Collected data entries

========

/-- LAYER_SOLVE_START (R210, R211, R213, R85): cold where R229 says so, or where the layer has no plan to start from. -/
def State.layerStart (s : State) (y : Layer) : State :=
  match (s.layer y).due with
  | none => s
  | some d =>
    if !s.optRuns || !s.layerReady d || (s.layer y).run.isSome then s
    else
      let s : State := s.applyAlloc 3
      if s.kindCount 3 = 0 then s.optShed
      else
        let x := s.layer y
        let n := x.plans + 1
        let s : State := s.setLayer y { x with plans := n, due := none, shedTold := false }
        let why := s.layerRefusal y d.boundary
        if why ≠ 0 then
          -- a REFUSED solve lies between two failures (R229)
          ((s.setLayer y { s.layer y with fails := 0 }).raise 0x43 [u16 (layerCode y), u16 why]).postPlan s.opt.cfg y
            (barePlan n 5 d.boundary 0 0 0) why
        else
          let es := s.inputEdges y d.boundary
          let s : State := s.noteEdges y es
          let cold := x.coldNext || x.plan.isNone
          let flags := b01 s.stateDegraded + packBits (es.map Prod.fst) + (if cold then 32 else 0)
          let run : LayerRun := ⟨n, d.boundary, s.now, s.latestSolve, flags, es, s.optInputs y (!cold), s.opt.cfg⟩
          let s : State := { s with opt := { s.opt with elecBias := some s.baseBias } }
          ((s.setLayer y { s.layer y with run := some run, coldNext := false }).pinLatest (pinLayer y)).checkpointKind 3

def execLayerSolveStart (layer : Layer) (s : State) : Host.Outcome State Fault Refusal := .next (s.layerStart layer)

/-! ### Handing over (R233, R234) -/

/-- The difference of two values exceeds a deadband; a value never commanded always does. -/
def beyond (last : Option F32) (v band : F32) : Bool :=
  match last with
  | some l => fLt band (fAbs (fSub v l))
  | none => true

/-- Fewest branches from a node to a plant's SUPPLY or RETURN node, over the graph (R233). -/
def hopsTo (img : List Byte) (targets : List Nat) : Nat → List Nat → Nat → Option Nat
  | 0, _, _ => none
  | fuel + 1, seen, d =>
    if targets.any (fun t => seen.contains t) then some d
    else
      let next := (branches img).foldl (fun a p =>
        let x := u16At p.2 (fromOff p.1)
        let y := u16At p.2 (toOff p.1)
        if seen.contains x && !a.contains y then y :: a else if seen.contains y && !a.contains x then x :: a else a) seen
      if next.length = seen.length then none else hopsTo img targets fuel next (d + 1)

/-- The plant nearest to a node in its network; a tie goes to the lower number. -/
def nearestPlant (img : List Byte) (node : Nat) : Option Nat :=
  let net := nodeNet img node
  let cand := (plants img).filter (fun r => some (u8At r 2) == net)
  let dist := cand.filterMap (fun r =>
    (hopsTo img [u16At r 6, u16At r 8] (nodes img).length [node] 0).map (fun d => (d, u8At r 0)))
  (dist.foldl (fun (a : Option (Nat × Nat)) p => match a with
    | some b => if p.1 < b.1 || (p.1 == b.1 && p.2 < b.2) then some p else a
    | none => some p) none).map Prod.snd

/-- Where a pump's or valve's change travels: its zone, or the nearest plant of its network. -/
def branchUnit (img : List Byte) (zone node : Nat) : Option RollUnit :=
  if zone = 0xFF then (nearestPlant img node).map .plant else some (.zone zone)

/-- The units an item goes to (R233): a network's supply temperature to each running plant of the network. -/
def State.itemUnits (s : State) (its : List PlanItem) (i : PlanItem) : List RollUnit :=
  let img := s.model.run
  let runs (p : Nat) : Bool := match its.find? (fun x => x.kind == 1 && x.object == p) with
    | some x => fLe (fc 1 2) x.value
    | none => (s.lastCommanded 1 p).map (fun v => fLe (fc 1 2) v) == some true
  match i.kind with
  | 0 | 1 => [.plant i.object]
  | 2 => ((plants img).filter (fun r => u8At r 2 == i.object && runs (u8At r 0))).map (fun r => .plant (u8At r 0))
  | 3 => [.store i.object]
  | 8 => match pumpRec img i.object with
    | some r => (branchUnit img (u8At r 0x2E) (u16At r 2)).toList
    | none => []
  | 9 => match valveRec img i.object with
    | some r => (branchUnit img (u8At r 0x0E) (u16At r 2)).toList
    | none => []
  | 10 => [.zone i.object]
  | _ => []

========

The task -> Set every line down again exactly. Begin with the first line of the entries and finish with the line containing "let flags := b01".

Task answer ->
/-- LAYER_SOLVE_START (R210, R211, R213, R85): cold where R229 says so, or where the layer has no plan to start from. -/
def State.layerStart (s : State) (y : Layer) : State :=
  match (s.layer y).due with
  | none => s
  | some d =>
    if !s.optRuns || !s.layerReady d || (s.layer y).run.isSome then s
    else
      let s : State := s.applyAlloc 3
      if s.kindCount 3 = 0 then s.optShed
      else
        let x := s.layer y
        let n := x.plans + 1
        let s : State := s.setLayer y { x with plans := n, due := none, shedTold := false }
        let why := s.layerRefusal y d.boundary
        if why ≠ 0 then
          -- a REFUSED solve lies between two failures (R229)
          ((s.setLayer y { s.layer y with fails := 0 }).raise 0x43 [u16 (layerCode y), u16 why]).postPlan s.opt.cfg y
            (barePlan n 5 d.boundary 0 0 0) why
        else
          let es := s.inputEdges y d.boundary
          let s : State := s.noteEdges y es
          let cold := x.coldNext || x.plan.isNone
          let flags := b01 s.stateDegraded + packBits (es.map Prod.fst) + (if cold then 32 else 0)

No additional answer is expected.